■ What the task requires: Find "theorem State.setFeed_is (x" and "theorem State.setFeed_rcd (x" in the records below. Copy the lines holding them and every line between, exactly, and no others.

Records from a dataset:
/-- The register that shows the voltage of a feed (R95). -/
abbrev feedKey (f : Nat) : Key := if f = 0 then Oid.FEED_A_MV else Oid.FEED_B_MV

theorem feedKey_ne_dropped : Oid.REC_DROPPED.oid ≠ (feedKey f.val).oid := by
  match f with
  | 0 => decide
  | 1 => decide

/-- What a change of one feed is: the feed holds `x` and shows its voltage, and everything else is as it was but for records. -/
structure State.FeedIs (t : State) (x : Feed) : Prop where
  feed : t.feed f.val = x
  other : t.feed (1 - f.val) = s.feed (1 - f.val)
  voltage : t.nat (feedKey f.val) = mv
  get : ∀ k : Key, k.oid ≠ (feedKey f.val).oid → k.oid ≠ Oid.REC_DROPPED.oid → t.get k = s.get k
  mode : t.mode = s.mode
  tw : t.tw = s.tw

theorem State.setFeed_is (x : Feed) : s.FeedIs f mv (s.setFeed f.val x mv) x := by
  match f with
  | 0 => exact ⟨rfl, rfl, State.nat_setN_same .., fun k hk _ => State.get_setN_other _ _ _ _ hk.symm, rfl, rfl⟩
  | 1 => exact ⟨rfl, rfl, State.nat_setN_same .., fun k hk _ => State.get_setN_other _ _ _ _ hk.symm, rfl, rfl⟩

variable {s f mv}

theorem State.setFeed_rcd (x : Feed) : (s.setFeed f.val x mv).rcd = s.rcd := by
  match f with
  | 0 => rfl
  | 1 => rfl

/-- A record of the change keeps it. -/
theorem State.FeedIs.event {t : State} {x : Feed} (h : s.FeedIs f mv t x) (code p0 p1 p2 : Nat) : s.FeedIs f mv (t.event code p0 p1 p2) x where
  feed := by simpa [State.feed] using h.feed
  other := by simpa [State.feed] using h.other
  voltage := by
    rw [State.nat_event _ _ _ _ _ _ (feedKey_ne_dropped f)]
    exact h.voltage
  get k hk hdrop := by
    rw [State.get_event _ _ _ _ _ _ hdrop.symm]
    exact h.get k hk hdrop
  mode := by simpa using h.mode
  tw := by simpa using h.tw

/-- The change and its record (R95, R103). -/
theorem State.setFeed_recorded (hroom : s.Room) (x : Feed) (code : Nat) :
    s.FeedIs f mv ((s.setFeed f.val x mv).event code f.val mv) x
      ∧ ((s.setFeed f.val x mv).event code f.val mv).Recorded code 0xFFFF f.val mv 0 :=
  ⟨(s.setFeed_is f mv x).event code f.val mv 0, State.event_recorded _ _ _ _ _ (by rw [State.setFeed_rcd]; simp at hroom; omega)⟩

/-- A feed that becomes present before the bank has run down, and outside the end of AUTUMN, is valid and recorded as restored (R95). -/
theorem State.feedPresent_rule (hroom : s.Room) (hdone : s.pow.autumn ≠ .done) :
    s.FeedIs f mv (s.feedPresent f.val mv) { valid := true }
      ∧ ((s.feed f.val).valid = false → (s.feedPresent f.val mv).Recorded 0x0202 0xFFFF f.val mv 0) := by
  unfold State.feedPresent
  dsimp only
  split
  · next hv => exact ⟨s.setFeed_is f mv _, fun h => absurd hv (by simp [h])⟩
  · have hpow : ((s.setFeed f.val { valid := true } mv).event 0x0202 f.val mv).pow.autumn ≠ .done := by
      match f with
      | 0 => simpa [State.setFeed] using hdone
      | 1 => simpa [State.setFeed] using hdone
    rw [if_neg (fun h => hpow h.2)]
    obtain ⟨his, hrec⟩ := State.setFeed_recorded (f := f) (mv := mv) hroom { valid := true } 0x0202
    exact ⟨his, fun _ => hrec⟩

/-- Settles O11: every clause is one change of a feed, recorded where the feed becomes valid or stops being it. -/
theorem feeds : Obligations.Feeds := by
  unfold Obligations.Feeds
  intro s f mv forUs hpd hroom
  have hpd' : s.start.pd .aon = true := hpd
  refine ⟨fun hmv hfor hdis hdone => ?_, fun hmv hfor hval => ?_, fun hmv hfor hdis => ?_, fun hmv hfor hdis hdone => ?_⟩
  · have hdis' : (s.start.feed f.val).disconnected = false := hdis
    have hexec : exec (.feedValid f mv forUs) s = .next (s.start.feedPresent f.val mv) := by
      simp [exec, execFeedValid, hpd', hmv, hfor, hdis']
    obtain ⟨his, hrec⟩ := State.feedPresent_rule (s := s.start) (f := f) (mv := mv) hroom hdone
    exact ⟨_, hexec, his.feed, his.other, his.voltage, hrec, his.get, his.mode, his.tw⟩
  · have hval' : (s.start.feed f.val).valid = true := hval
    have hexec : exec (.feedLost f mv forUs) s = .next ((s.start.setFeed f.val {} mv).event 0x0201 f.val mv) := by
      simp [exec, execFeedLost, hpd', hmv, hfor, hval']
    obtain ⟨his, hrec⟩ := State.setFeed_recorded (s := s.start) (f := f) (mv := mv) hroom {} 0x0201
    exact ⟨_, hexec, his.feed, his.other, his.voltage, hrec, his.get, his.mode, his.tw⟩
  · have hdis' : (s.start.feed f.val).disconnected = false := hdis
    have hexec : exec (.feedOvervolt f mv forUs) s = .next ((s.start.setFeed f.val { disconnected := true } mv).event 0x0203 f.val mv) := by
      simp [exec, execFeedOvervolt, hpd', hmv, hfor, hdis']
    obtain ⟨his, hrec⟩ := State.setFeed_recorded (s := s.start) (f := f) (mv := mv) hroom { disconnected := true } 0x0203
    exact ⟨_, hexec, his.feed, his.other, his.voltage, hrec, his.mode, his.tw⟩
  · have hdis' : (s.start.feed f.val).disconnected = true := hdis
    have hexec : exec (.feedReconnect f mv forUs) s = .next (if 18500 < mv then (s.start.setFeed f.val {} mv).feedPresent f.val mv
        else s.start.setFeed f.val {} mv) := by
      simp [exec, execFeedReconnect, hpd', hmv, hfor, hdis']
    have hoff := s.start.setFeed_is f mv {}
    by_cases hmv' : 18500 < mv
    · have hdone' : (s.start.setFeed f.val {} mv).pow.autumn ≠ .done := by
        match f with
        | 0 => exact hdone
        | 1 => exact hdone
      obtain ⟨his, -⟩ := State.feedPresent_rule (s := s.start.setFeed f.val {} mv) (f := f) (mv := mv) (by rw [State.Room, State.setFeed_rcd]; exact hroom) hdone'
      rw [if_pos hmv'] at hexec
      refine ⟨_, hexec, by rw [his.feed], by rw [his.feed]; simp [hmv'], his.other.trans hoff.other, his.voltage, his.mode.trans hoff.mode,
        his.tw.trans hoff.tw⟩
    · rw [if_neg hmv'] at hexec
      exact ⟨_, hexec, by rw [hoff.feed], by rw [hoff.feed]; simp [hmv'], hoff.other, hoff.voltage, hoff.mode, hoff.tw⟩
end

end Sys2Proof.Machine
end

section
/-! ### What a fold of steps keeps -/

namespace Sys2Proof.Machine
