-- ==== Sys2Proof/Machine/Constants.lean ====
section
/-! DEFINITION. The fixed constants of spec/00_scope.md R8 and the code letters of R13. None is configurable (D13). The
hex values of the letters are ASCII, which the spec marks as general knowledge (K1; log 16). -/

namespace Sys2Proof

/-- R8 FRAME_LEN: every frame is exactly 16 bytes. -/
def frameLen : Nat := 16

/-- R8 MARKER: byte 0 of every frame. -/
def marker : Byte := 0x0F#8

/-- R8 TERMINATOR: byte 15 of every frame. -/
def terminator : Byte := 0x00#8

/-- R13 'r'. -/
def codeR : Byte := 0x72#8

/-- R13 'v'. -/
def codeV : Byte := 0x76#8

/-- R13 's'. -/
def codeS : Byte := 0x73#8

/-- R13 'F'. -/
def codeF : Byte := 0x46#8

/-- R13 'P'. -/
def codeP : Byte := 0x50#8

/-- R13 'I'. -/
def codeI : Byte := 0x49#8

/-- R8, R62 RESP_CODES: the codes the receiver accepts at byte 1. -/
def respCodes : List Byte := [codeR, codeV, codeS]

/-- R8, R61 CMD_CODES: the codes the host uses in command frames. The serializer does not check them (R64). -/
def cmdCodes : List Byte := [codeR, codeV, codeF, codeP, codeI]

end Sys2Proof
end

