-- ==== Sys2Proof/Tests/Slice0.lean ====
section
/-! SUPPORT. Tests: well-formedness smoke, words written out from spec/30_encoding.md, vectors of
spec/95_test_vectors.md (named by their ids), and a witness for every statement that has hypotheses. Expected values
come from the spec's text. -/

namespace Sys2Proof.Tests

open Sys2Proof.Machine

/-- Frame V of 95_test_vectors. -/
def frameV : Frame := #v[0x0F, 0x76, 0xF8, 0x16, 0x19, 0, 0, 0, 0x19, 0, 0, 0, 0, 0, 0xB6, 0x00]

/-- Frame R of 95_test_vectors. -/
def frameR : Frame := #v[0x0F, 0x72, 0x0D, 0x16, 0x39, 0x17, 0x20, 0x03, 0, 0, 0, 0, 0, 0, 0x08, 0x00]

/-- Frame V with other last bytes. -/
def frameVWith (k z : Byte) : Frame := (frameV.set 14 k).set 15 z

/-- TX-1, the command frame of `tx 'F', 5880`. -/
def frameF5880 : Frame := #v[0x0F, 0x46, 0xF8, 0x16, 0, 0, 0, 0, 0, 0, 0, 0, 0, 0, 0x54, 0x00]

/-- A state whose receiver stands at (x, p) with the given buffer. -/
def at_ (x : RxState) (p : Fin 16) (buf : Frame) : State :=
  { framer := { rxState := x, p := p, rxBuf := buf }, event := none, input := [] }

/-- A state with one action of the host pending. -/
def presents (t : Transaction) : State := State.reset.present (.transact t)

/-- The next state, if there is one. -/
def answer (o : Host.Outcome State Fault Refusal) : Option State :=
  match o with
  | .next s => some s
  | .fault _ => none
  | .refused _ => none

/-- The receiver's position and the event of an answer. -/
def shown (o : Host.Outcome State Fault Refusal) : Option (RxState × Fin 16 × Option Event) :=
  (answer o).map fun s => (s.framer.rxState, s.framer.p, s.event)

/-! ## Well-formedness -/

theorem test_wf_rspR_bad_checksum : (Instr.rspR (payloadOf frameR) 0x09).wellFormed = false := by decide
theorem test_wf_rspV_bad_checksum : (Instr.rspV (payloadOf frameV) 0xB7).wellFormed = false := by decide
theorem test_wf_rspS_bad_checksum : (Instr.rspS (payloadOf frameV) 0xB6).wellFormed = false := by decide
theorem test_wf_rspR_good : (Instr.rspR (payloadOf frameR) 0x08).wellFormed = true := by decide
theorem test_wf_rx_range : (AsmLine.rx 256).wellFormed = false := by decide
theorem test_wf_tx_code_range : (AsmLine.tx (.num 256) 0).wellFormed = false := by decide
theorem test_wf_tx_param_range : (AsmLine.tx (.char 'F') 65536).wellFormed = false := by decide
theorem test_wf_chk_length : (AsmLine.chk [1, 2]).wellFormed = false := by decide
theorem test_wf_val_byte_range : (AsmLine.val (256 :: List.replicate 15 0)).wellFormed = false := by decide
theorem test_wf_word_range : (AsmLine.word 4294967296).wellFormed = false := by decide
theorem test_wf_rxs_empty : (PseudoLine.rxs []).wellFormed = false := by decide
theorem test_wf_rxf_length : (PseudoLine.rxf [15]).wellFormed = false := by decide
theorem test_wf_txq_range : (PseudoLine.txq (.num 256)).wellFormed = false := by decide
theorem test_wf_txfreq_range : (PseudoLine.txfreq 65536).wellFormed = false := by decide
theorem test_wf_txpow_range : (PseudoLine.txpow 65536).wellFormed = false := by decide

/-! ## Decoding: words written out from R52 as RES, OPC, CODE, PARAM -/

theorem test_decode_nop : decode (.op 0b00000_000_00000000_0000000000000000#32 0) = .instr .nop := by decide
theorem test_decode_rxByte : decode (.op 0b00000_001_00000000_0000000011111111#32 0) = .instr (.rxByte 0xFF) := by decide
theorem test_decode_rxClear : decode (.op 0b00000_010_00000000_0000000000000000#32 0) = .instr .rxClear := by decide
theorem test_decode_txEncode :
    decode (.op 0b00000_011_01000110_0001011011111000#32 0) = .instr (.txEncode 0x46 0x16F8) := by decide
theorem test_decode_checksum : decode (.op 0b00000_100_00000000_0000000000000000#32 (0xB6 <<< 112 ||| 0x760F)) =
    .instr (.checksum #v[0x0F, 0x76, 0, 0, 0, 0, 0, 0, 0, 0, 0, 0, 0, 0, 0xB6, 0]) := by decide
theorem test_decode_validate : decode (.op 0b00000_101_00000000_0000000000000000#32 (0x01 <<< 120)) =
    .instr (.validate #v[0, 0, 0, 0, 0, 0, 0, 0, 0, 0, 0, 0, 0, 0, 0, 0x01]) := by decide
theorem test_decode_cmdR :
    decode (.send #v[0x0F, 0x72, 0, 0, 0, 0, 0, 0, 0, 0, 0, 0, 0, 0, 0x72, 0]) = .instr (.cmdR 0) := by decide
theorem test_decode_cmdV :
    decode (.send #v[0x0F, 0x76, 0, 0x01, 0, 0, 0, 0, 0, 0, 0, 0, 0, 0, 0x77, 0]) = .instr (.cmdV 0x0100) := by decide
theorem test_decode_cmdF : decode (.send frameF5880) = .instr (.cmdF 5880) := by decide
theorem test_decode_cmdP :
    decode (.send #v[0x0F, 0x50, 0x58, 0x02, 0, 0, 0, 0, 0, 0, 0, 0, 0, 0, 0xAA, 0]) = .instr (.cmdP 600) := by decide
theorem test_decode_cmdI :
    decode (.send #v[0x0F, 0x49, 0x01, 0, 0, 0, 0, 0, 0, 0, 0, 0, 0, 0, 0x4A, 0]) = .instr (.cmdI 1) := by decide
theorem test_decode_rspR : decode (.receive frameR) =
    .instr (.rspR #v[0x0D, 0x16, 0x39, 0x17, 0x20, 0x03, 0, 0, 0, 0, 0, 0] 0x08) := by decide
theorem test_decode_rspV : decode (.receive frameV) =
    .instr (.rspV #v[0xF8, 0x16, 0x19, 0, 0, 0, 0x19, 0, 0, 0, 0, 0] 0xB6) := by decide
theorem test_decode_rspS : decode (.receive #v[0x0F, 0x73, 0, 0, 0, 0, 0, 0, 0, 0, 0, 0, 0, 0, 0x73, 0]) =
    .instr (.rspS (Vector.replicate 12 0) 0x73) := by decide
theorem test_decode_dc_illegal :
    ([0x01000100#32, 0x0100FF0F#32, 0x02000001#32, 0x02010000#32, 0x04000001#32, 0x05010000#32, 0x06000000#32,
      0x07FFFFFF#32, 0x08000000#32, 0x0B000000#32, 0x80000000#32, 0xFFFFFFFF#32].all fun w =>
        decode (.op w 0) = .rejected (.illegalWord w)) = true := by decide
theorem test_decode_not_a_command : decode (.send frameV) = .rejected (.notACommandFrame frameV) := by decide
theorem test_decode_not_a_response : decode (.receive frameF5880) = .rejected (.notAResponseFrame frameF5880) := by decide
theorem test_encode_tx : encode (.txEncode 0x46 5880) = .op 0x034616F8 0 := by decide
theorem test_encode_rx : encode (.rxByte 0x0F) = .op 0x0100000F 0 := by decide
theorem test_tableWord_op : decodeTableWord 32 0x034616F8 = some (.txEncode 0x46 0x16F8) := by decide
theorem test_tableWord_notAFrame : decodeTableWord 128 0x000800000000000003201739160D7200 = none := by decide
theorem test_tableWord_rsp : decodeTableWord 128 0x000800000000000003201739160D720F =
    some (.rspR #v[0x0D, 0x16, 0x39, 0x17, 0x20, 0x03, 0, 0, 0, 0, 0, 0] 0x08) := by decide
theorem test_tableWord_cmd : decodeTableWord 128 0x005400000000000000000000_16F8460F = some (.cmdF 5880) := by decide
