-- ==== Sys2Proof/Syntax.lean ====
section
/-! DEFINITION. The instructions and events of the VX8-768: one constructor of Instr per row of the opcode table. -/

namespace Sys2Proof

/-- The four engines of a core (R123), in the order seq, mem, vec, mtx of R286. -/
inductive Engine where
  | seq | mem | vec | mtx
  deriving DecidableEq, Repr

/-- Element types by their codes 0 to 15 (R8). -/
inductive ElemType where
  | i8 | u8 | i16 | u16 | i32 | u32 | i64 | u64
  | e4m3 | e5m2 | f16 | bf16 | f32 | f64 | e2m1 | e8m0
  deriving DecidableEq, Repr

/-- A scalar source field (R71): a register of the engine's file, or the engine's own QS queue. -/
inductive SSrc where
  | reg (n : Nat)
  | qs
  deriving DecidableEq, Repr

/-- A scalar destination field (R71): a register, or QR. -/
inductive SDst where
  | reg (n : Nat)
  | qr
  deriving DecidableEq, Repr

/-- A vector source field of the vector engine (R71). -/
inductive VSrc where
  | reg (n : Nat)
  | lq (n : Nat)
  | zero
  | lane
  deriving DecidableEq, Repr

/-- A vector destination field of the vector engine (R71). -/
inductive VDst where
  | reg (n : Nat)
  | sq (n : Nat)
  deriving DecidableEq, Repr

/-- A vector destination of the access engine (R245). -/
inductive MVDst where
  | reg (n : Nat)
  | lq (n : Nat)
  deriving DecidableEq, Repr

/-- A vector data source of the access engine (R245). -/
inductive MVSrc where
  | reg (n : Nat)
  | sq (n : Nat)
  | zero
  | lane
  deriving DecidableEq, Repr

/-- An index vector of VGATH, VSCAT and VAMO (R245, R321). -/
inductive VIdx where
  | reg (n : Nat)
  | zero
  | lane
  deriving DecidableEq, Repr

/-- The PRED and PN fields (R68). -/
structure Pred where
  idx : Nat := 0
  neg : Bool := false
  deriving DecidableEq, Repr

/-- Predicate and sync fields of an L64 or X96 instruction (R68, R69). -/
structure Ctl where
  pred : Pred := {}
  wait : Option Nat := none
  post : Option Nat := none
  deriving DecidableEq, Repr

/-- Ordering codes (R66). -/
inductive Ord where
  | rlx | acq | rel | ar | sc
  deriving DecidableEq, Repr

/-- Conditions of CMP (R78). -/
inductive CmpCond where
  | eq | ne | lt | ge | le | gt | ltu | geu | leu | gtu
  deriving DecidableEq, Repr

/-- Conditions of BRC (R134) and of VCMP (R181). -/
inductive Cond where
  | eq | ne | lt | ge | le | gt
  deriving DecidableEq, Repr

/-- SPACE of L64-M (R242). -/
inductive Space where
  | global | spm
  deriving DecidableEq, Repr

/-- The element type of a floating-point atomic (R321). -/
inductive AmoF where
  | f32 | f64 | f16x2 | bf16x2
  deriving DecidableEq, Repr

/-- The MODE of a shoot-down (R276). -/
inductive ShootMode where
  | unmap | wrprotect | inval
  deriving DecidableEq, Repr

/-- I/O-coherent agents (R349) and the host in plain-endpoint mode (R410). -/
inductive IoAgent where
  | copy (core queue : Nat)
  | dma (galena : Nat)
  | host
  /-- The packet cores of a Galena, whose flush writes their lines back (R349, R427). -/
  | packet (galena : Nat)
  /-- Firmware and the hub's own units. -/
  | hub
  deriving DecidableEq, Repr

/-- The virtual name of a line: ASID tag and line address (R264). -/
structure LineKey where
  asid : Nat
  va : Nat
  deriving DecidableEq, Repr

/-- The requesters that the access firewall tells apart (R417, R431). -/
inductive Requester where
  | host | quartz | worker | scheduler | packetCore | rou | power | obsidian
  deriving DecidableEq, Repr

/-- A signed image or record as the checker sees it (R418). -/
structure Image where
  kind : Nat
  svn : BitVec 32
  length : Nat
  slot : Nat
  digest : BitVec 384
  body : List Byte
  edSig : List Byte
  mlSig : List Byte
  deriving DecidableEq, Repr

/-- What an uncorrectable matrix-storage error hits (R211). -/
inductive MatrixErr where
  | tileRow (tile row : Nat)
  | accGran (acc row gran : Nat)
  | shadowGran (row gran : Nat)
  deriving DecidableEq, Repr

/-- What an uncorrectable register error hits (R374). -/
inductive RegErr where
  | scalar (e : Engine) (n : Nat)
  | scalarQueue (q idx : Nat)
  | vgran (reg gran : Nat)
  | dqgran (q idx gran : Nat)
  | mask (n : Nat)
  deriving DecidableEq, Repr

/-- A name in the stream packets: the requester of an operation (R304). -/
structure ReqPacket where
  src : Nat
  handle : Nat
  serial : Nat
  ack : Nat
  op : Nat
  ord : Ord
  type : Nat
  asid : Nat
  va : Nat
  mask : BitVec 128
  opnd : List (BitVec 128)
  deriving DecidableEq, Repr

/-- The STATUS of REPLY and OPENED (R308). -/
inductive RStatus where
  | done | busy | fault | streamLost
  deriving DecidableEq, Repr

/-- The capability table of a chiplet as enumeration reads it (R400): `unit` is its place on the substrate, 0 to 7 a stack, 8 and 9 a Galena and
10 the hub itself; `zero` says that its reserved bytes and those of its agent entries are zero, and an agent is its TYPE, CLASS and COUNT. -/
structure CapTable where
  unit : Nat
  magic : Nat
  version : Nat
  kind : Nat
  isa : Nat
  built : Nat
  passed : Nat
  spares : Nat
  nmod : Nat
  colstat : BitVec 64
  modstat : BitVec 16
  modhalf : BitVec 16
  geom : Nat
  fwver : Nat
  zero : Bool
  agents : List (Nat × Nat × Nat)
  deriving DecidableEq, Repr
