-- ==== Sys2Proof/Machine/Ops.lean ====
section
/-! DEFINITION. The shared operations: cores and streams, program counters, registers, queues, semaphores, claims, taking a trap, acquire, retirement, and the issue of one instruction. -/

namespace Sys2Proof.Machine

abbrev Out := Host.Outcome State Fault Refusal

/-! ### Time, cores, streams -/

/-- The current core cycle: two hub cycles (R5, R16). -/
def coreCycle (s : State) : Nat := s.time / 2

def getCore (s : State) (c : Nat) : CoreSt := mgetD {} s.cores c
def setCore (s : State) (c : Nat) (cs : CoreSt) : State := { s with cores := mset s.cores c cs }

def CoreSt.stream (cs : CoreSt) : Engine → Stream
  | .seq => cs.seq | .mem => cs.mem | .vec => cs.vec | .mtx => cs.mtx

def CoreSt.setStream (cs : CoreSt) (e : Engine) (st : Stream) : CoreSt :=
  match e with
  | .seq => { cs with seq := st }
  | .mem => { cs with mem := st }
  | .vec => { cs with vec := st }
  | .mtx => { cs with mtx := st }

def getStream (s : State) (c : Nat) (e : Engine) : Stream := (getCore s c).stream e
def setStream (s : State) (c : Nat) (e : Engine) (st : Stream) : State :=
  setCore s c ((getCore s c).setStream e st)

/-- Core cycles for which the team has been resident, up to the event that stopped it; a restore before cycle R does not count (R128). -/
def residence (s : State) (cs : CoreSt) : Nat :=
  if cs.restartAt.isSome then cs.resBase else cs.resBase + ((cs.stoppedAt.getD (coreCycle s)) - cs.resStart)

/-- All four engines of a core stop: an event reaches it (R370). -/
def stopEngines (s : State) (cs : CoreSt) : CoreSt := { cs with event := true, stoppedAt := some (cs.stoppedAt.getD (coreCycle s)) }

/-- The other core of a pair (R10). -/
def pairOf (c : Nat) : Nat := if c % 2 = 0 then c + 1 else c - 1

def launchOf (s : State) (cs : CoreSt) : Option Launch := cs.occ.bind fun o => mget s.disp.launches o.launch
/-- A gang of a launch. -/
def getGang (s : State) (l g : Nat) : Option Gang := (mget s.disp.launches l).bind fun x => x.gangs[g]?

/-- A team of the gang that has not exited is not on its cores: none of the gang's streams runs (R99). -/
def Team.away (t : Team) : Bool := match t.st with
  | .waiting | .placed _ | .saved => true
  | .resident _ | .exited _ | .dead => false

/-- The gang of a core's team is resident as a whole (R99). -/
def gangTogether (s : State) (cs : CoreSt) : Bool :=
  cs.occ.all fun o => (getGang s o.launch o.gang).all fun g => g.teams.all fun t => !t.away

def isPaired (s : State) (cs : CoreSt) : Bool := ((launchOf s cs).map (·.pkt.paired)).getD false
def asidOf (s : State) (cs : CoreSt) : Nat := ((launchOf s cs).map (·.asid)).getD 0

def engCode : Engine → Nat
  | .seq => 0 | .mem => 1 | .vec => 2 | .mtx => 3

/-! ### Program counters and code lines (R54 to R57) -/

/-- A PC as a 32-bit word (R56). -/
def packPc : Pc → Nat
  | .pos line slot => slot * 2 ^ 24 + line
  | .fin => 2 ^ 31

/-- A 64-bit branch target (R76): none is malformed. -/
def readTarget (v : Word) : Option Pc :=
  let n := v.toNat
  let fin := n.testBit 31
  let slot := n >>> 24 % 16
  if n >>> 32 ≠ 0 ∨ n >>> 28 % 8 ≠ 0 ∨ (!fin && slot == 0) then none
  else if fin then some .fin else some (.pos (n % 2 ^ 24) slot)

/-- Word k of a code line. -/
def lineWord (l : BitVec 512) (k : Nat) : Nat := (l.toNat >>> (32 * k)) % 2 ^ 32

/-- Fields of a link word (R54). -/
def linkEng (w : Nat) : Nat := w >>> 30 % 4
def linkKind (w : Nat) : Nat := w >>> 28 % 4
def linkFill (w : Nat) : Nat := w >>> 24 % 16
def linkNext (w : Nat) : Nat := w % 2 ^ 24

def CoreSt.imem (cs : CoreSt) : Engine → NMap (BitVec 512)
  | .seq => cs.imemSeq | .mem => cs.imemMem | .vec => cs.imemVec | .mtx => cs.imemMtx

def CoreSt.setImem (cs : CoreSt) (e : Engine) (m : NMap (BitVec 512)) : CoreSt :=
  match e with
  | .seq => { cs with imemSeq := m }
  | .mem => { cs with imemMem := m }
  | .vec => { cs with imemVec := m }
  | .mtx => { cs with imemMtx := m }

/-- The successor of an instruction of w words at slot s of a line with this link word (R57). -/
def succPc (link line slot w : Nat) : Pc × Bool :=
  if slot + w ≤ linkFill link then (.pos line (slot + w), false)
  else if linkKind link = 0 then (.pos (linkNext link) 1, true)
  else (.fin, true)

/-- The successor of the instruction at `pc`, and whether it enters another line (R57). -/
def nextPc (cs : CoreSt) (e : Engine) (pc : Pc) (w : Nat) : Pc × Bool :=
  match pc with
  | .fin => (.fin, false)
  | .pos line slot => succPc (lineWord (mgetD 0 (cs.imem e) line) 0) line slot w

■ Exercise output:
theorem State.setFeed_is (x : Feed) : s.FeedIs f mv (s.setFeed f.val x mv) x := by
  match f with
  | 0 => exact ⟨rfl, rfl, State.nat_setN_same .., fun k hk _ => State.get_setN_other _ _ _ _ hk.symm, rfl, rfl⟩
  | 1 => exact ⟨rfl, rfl, State.nat_setN_same .., fun k hk _ => State.get_setN_other _ _ _ _ hk.symm, rfl, rfl⟩

variable {s f mv}

theorem State.setFeed_rcd (x : Feed) : (s.setFeed f.val x mv).rcd = s.rcd := by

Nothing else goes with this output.